I want to find an expression for the partial derivative, $\frac{\partial \mathbf{w}}{\partial \mathbf{w}_0}$ that can be implemented efficiently. From my understanding, in the case when $\mathbf{w}_0$ is small, we can make the following approximation:
$Log(Exp(\mathbf{w}_0)Exp(\mathbf{w}_1)) \approx \mathbf{w}_1 + \mathbf{J}_l^{-1}(\mathbf{w}_1)\mathbf{w}_0 \rightarrow \frac{\partial \mathbf{w}}{\partial \mathbf{w}_0} \approx \mathbf{J}_l^{-1}$
where $\mathbf{J}_l$ is the left Jacobian from this paper. But what happens in the case when both $\mathbf{w}_0$ and $\mathbf{w}_1$ are large?

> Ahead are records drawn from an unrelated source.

theorem test_wf_checks : Instr.wf (.readOnce l0 ⟨.clean, [], .clean, .clean, 5 + 2 ^ 20, []⟩) = false ∧
    Instr.wf (.invRangeLine 0 0 ⟨.clean, [], .clean, .clean, 5 + 2 ^ 20, []⟩) = false ∧
    Instr.wf (.scanRow 0 .agree .ok ⟨.clean, [], .clean, .clean, 5 + 2 ^ 20, []⟩) = false ∧ Instr.wf (.scanRow 0 .agree .ok .ok) = true := by decide

/-! ### The step -/

/-- The front of the queue is carried out and leaves the queue (the row's own interface). -/
theorem test_step_front : (match step { up with pending := [.droopAssert, .droopLift] } with
    | .next t => t.pwr.droop && t.pending == [.droopLift]
    | _ => false) = true := by decide +kernel

/-- R36: POWCYC counts CCK cycles. -/
theorem test_idle_cycle : (match step up with
    | .next t => t.ring.powcyc == 1
    | _ => false) = true := by decide +kernel

theorem witness_IdleStepIsOneCycle : State.reset.pending = [] ∧ State.reset.ctl.st = .off ∧ up.pending = [] ∧ up.ctl.st ≠ .off := by decide +kernel

/-- A frame, an open entry and a command that waits, in canonical form. -/
def busy : State := { up with arr.frames := [(0, frame0)], pending := [.droopAssert] }

theorem witness_CanonicalKept : busy.canonical = true ∧ ∃ t, step busy = .next t := ⟨by decide +kernel, _, rfl⟩

theorem witness_ControlKept : busy.controlled ∧ ∃ t, step busy = .next t :=
  ⟨by simp [State.controlled, busy, up, at_, ringOn, Ctl.reset], _, rfl⟩

theorem witness_HandshakeAndScreeKept : busy.handshake ∧ busy.screeFits ∧ ∃ t, step busy = .next t :=
  ⟨by simp [State.handshake, busy, up, at_, State.reset, Pwr.reset], by simp [State.screeFits, busy, up, at_, State.reset, Chks.reset], _, rfl⟩

/-! ### Frames -/

theorem witness_StationFrame : ∃ t, exec .droopAssert up = .next t := ⟨_, rfl⟩

theorem witness_WorkFrame : Instr.administers (.readOnce l0 .ok) = false ∧ ∃ t, exec (.readOnce l0 .ok) up = .next t := ⟨rfl, _, rfl⟩

theorem witness_SettingsFrame : Instr.writesRegister .droopAssert = false ∧ Instr.resets .droopAssert = false ∧
    ∃ t, exec .droopAssert up = .next t := ⟨rfl, rfl, _, rfl⟩

theorem witness_FlagsStay : Instr.writesRegister .droopAssert = false ∧ Instr.resets .droopAssert = false ∧
    (∃ t, exec .droopAssert up = .next t) ∧ 0 < up.flags.length ∧ 17 < up.flags.length := ⟨rfl, rfl, ⟨_, rfl⟩, by decide, by decide⟩

/-! ### Registers -/

theorem witness_ResetWords : up.ctl.st ≠ .off ∧ up.pwr.req = false := by decide

theorem witness_WriteOneClears : (0x0028 ∈ w1cOffsets ∧ up.performs true 0x0028 = true) ∧ (0x5A20 ∈ w1cOffsets ∧ up.performs true 0x5A20 = true) ∧
    ((at_ .fenced).performs true 0x3818 = true ∧ (at_ .fenced).ctl.st ≠ .off) ∧ up.ctl.st ≠ .off ∧ up.coreUp = true := by decide +kernel

/-- R14: LNK_ERR 0b11 written with 0b01 keeps bit 1. -/
theorem test_w1c : runs (.registerWrite ⟨true, goodPar 0x3818 1⟩ (wordAddr 0x3818) 1 0) { up with lnk.err := 3 } (fun t => t.lnk.err == 2) = true := by
  decide +kernel

theorem witness_WritesByAccess : (up.ctl.st ≠ .off ∧ (0x0034, 6) ∈ enableOffsets ∧ up.performs true 0x0034 = true) ∧
    ((0x4010, 4) ∈ enableOffsets ∧ up.performs true 0x4010 = true) ∧ (0x0000 ∈ roOffsets ∧ up.performs true 0x0000 = true) ∧
    (0xC03C ∈ roOffsets ∧ up.performs true 0xC03C = true) := by decide +kernel

/-- One access for each of the five ways to be turned away. -/
theorem witness_RefusedWrites : up.ctl.st ≠ .off ∧ (true ≠ (true ^^ parity (1 : BitVec 14))) ∧ (true ≠ parity (0 : Word)) ∧
    ((at_ .fenced).ctl.st = .fenced ∧ ringReg (4 * (wordAddr 0x0400).toNat) = false) ∧
    (0x5B00 ≤ 4 * (wordAddr 0x5B00).toNat ∧ 4 * (wordAddr 0x5FFC).toNat ≤ 0x5FFC) ∧ up.regRead (4 * (wordAddr 0x0010).toNat) = none := by
  decide +kernel

theorem witness_PowcycPairRead : up.ctl.st ≠ .off := by decide

/-- A slice whose ENERGY section asks for reports every 2 cycles. -/
def metered : State := { up with cfg.ener := { EnCfg.reset with erptEn := true, erper := 1 } }

theorem witness_EnergyReported : up.coreUp = true ∧ up.pwr.ehi.length = 16 ∧ metered.coreUp = true ∧ metered.cfg.ener.erptEn = true ∧
    metered.ring.powcyc.toNat % 2 ^ metered.cfg.ener.erper.toNat = 0 := by decide

/-- The user window of counters 0 and 159 permitted. -/
def opened : State := { up with pmc.uperm := [1, 0, 0, 0, 0x80000000] }

theorem witness_CounterPairReads : up.coreUp = true ∧ opened.coreUp = true ∧ 159 < 160 ∧
    bit (nth opened.pmc.uperm (159 / 32) 0) (159 % 32) = true ∧ bit (nth opened.pmc.uperm (0 / 32) 0) (0 % 32) = true ∧
    bit (nth up.pmc.uperm (159 / 32) 0) (159 % 32) = false := by decide

theorem witness_ScreeRetired : up.coreUp = true := by decide

/-! ### The control plane -/

theorem witness_StateErrors : up.coreUp = true ∧ up.legal ((1 : Word).extractLsb' 0 4).toNat = false ∧
    up.legal ((8 : Word).extractLsb' 0 4).toNat = false ∧ up.ctl.st ≠ .loading ∧
    ({ at_ .loading with ctl.phase := .checking }.ctl.phase ≠ .receiving) := by decide +kernel

/-- A slice that receives an image, from QUIESCED. -/
def loading : State := { at_ .loading with ctl.lorig := .quiesced, ctl.phase := .receiving }

theorem witness_CommandsLead :
    ((at_ .shapeless).coreUp = true ∧ (at_ .shapeless).ring.tstMode = false ∧ (at_ .shapeless).legal 1 = true) ∧ (at_ .quiesced).legal 1 = true ∧
    (at_ .drained).legal 1 = true ∧ (loading.coreUp = true ∧ loading.ring.tstMode = false ∧ loading.legal 2 = true) ∧
    (up.coreUp = true ∧ up.ring.tstMode = false ∧ up.legal 3 = true ∧ up.legal 6 = true) ∧
    ((at_ .quiesced).coreUp = true ∧ (at_ .quiesced).ctl.st = .quiesced ∧ (at_ .quiesced).ctl.busy = false ∧ (at_ .quiesced).ring.tstMode = false) ∧
    (let s := { at_ .quiesced with ctl.busy := true, pin.epSf := 8192 }
     s.ctl.busy = true ∧ s.pin.epSf = 8192 ∧ (∀ p ∈ s.pin.epTag, p = 12288) ∧ (∀ e ∈ s.home.ht, e.2.st ≠ .binv ∧ e.2.st ≠ .move) ∧
       (∀ w ∈ s.mp.hold, w.cause ≠ .walk)) := by decide +kernel

theorem witness_ResumeAndUnshape : (at_ .quiesced).coreUp = true ∧ (at_ .quiesced).ring.tstMode = false ∧ (at_ .quiesced).ctl.st = .quiesced ∧
    (at_ .quiesced).ctl.busy = false ∧ (at_ .quiesced).ctl.linkChanged = false ∧ (at_ .drained).coreUp = true ∧
    (at_ .drained).ring.tstMode = false ∧ (at_ .drained).ctl.st = .drained := by decide

/-- The first word, good and bad, and the last of an image of 40 bytes. -/
theorem witness_ImageWordsReceived : loading.coreUp = true ∧ loading.ctl.st = .loading ∧ loading.ctl.phase = .receiving ∧
    earlyErr loading.ctl.imgCnt.toNat 0x53484150 = none ∧ (earlyErr loading.ctl.imgCnt.toNat 0).isSome = true ∧
    (let s := { loading with ctl.img := [0, 0, 0, 0, 0, 0, 40, 0, 0], ctl.imgCnt := 9 }
     earlyErr s.ctl.imgCnt.toNat 0 = none ∧ 2 ≤ s.ctl.imgCnt.toNat ∧
       4 * (s.ctl.imgCnt.toNat + 1) = { s with ctl.img := (0 : Word) :: s.ctl.img, ctl.imgCnt := s.ctl.imgCnt + 1 }.imgLength) := by
  decide +kernel

/-! An image that is good from SHAPELESS: the header, PROFILE 1, a map that gives every loaf to slice 5, EPOCH 0. -/

def imageOf (m : List Word) (c : Word) : List Word :=
  [0x53484150, 0x00000001, 16456, 0, 0xFFFFFFFF, 0, 0, 3, c, 7, 0x0001, 4, 1, 0x0020, 16384] ++ (m ++ [0x0022, 4, 0])

def sectsOf (m : List Word) : List Sect := [⟨1, 10, [1]⟩, ⟨0x20, 13, m⟩, ⟨0x22, 13 + 4098, [0]⟩]

/-- The load of such an image, its words received. -/
def first (m : List Word) : State :=
  { at_ .loading with ctl.lorig := .shapeless, ctl.phase := .checking
                      ctl.img := (imageOf m (crc32c (imageBytes (imageOf m 0)))).reverse }

theorem image_header (m : List Word) : headerErr 0 (imageOf m (crc32c (imageBytes (imageOf m 0)))) = none := by
  have : imageBytes (imageOf m (crc32c (imageBytes (imageOf m 0)))) = imageBytes (imageOf m 0) := rfl
  simp only [headerErr, this]
  generalize crc32c (imageBytes (imageOf m 0)) = c
  simp [wordAt, nth, imageOf, Config.blkId, fld]

theorem image_sections (m : List Word) (h : m.length = 4096) (c : Word) : sections (imageOf m c) = .ok (sectsOf m) := by
  simp [sections, imageOf, wordAt, nth, fld, parseSects, maxVlen, sectsOf, h]

theorem image_sound (m n : List Word) (h : m.length = 4096) (h5 : ∀ x ∈ m, x = 5) (c : Word) :
    sectsErr (first n) (imageOf m c) (sectsOf m) = none := by
  have hp : partialErr (first n).ctl.lorig (first n).cfg (first n).ctl.epoch (imageOf m c) (sectsOf m) = none := by
    simp [partialErr, partialImage, sectOf, sectsOf, imageOf, wordAt, nth, bit, first]
  have he : edgeErr (first n).ring.tieEdge (sectsOf m) = none := by simp [edgeErr, sectOf, sectsOf]
  have hr : ∀ a : Cfg, (sectsOf m).findSome? (sectRange (first n).ctl.lorig (first n).cfg a (sectsOf m)) = none := by
    intro a
    simp [sectsOf, sectRange, exactVlen, wordOk, windowsErr, first, h, profWordOk, wordAt, nth, bit, fld, within, between]
    simp [List.find?_eq_none.mpr]
  have ha : mapErr (first n).ring.tieSlice (cfgAfter (first n).cfg (imageOf m c) (sectsOf m)).arr ⟨0x20, 13, m⟩ = none := by
    have hz : (List.zip (List.range 4096) m).find? (fun p => !(within p.2 0xFFFF &&
        entryOk (first n).ring.tieSlice (cfgAfter (first n).cfg (imageOf m c) (sectsOf m)).arr p.2)) = none := by
      rw [List.find?_eq_none]
      intro p hp
      have := h5 _ (List.of_mem_zip hp).2
      rw [this]; simp [entryOk, fld, within, first, at_, ringOn, Ring.reset]
    simp only [mapErr, h, hz]; rfl
  have hm : mapsErr (first n).ring.tieSlice (cfgAfter (first n).cfg (imageOf m c) (sectsOf m)) (imageOf m c) (sectsOf m) = none := by
    simp [mapsErr, sectOf, sectsOf, partialImage, imageOf, wordAt, nth, bit]
    simpa [sectsOf, imageOf] using ha
  have hf : floorErr (cfgAfter (first n).cfg (imageOf m c) (sectsOf m)) (sectsOf m) = none := by
    have ea : (cfgAfter (first n).cfg (imageOf m c) (sectsOf m)).arr = profArr 1 := rfl
    have ep : (cfgAfter (first n).cfg (imageOf m c) (sectsOf m)).pin = profPin (profArr 1) (profArr 1) := rfl
    have e1 : ¬ ((profArr 1).cairnw.toNat + (profArr 1).bufw.toNat > 12) := by decide +kernel
    have e2 : ((List.range 16).find? fun i =>
        (nth (profPin (profArr 1) (profArr 1)).quota i 0).toNat > pinShare (profArr 1) (profArr 1).insvc) = none := by decide +kernel
    simp only [floorErr, ea, ep, e1, if_false, e2]
  have ho : overbookErr (cfgAfter (first n).cfg (imageOf m c) (sectsOf m)) (sectsOf m) = none := by rfl
  simp only [sectsErr, hp, he, hr, hm, hf, ho]; rfl

theorem image_good (m : List Word) (h : m.length = 4096) (h5 : ∀ x ∈ m, x = 5) :
    (first m).ctl.st = .loading ∧ (first m).ctl.lorig = .shapeless ∧ ∃ i, (first m).checkImage (first m).ctl.img.reverse = .ok i := by
  refine ⟨rfl, rfl, ?_⟩
  have ht : (first m).ring.tieItag = 0 := rfl
  have hi : (first m).ctl.img.reverse = imageOf m (crc32c (imageBytes (imageOf m 0))) := List.reverse_reverse _
  simp only [State.checkImage, hi, ht, image_header, image_sections m h, image_sound m m h h5]
  exact ⟨_, rfl⟩

/-- A header without sections, as a partial image. -/
def small (c : Word) : List Word := [0x53484150, 0x00010001, 40, 0, 0xFFFFFFFF, 0, 0, 0, c, 7]

/-- A load from QUIESCED whose words have come. -/
def second (c : Word) : State := { at_ .loading with ctl.lorig := .quiesced, ctl.phase := .checking, ctl.img := (small c).reverse }

theorem witness_LoadEnds :
    (∃ m, (first m).ctl.st = .loading ∧ (first m).ctl.phase = .checking ∧ (first m).ctl.lorig = .shapeless ∧
      (∃ i, (first m).checkImage (first m).ctl.img.reverse = .ok i) ∧
      (let s := { first m with ctl.phase := .applying }
       s.ctl.st = .loading ∧ s.ctl.phase = .applying ∧ s.ctl.lorig = .shapeless ∧ ∃ i, s.checkImage s.ctl.img.reverse = .ok i)) ∧
    ((second 0).ctl.st = .loading ∧ (second 0).ctl.phase = .checking ∧ (match (second 0).checkImage (second 0).ctl.img.reverse with
        | .ok _ => false
        | .error e => e == ⟨6, 0, 8⟩) = true) ∧
    (let s := { second 0x0A86335C with ctl.phase := .applying }
     s.ctl.st = .loading ∧ s.ctl.phase = .applying ∧ s.ctl.lorig ≠ .shapeless ∧
      (match s.checkImage s.ctl.img.reverse with
        | .ok i => i.serial == 7
        | .error _ => false) = true) := by
  refine ⟨?_, ⟨rfl, rfl, by decide +kernel⟩, by decide +kernel⟩
  have h : ∀ m : List Word, m.length = 4096 → (∀ x ∈ m, x = 5) → _ := fun m hl h5 =>
    let g := image_good m hl h5
    (⟨g.1, rfl, g.2.1, g.2.2, g.1, rfl, g.2.1, g.2.2⟩ :
      (first m).ctl.st = .loading ∧ (first m).ctl.phase = .checking ∧ (first m).ctl.lorig = .shapeless ∧
      (∃ i, (first m).checkImage (first m).ctl.img.reverse = .ok i) ∧
      (let s := { first m with ctl.phase := .applying }
       s.ctl.st = .loading ∧ s.ctl.phase = .applying ∧ s.ctl.lorig = .shapeless ∧ ∃ i, s.checkImage s.ctl.img.reverse = .ok i))
  exact ⟨_, h (List.replicate 4096 5) List.length_replicate fun _ hx => List.eq_of_mem_replicate hx⟩

/-- INITIALIZING after a RESUME. -/
def starting : State := { at_ .initializing with ctl.initResume := true }

theorem witness_InitializingEnds : starting.ctl.st = .initializing ∧ starting.ring.bondDone = false ∧ starting.ctl.initResume = true ∧
    starting.cfg.arr.insvc &&& ~~~failMask [(3, 0)] ≠ 0 ∧ (at_ .initializing).cfg.link.enable = false ∧
    (let s := { at_ .initializing with cfg.arr.insvc := 8 }
     s.ctl.st = .initializing ∧ s.ring.bondDone = false ∧ s.cfg.arr.insvc &&& ~~~failMask [(3, 0)] = 0) := by decide +kernel

/-- R147, R148: the bank whose connection fails leaves service. -/
theorem test_bond_fail : runs (.initializingDone [(3, 0)]) starting
    (fun t => t.ctl.insvc == 0xFFF7 && t.ctl.st == .running && bit t.ctl.irq 3 && nth t.arr.lfsr 1 0 == 0) = true := by decide +kernel

theorem witness_QuiesceAndDrainEnd : ((at_ .quiescing).ctl.st = .quiescing ∧ (at_ .quiescing).quiet = true) ∧
    (let s := at_ .draining
     s.ctl.st = .draining ∧ s.drainable = true ∧ s.arr.frames = [] ∧ s.knd.ft = [] ∧ s.mp.hold = [] ∧ s.ring.mpUp = true) := by
  decide +kernel

/-! ### Other register commands -/

theorem witness_CounterControl : up.coreUp = true := by decide

/-- Agent 0x123 declared dead, its walk done, and agent 0x124 whose walk runs. -/
def mourning : State :=
  { up with home.dead := ({ agent := 0x123, np := 0, done := true, valid := true, left := 0, opens := [] } : Dead) ::
      ({ agent := 0x124, np := 0, done := false, valid := true, left := 5, opens := [] } : Dead) :: List.replicate 14 Dead.reset }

I am also looking for an approximation to $\frac{\partial \mathbf{w}}{\partial \mathbf{w_1}}$
I eventually figured it out. For $\frac{\partial \mathbf{w}}{\partial \mathbf{w}_0}$ we have:
$ \begin{align} Log(Exp(\mathbf{w}_0 + \delta)Exp(\mathbf{w}_1)) &\approx Log(Exp(\mathbf{w}_0)Exp(\mathbf{J}_r(\mathbf{w}_0)\delta)Exp(\mathbf{w_1})) \\ &= Log(Exp(\mathbf{w}_0)Exp(\mathbf{w}_1)Exp(Ad_{Exp(\mathbf{w}_1)}^{-1}\mathbf{J}_r(\mathbf{w}_0)\delta)) \\ &\approx Log(Exp(\mathbf{w}_0)Exp(\mathbf{w}_1)) + \mathbf{J}_r^{-1}(\mathbf{w})Ad_{Exp(\mathbf{w}_1)}^{-1} \mathbf{J}_r(\mathbf{w}_0)\delta \\ &= \mathbf{w}+\mathbf{J}_r^{-1}Exp(-\mathbf{w}_1)\mathbf{J}_r(\mathbf{w}_0)\delta \end{align} $
So the gradient is $\mathbf{J}_r^{-1}Exp(-\mathbf{w}_1)\mathbf{J}_r(\mathbf{w}_0)$.
For $\frac{\partial \mathbf{w}}{\partial \mathbf{w}_1}$:
$ \begin{align} Log(Exp(\mathbf{w}_0)Exp(\mathbf{w}_1+\delta) &\approx Log(Exp(\mathbf{w}_0)Exp(\mathbf{w}_1)Exp(\mathbf{J}_r(\mathbf{w}_1)\delta)) \\ &\approx Log(Exp(\mathbf{w}_0)Exp(\mathbf{w}_1) + \mathbf{J}_r^{-1}(\mathbf{w})\mathbf{J}_r(\mathbf{w}_0)\delta \\ &= \mathbf{w} + \mathbf{J}_r^{-1}(\mathbf{w})\mathbf{J}_r(\mathbf{w}_0)\delta \end{align} $
so the gradient is $\mathbf{J}_r^{-1}(\mathbf{w})\mathbf{J}_r(\mathbf{w}_0)$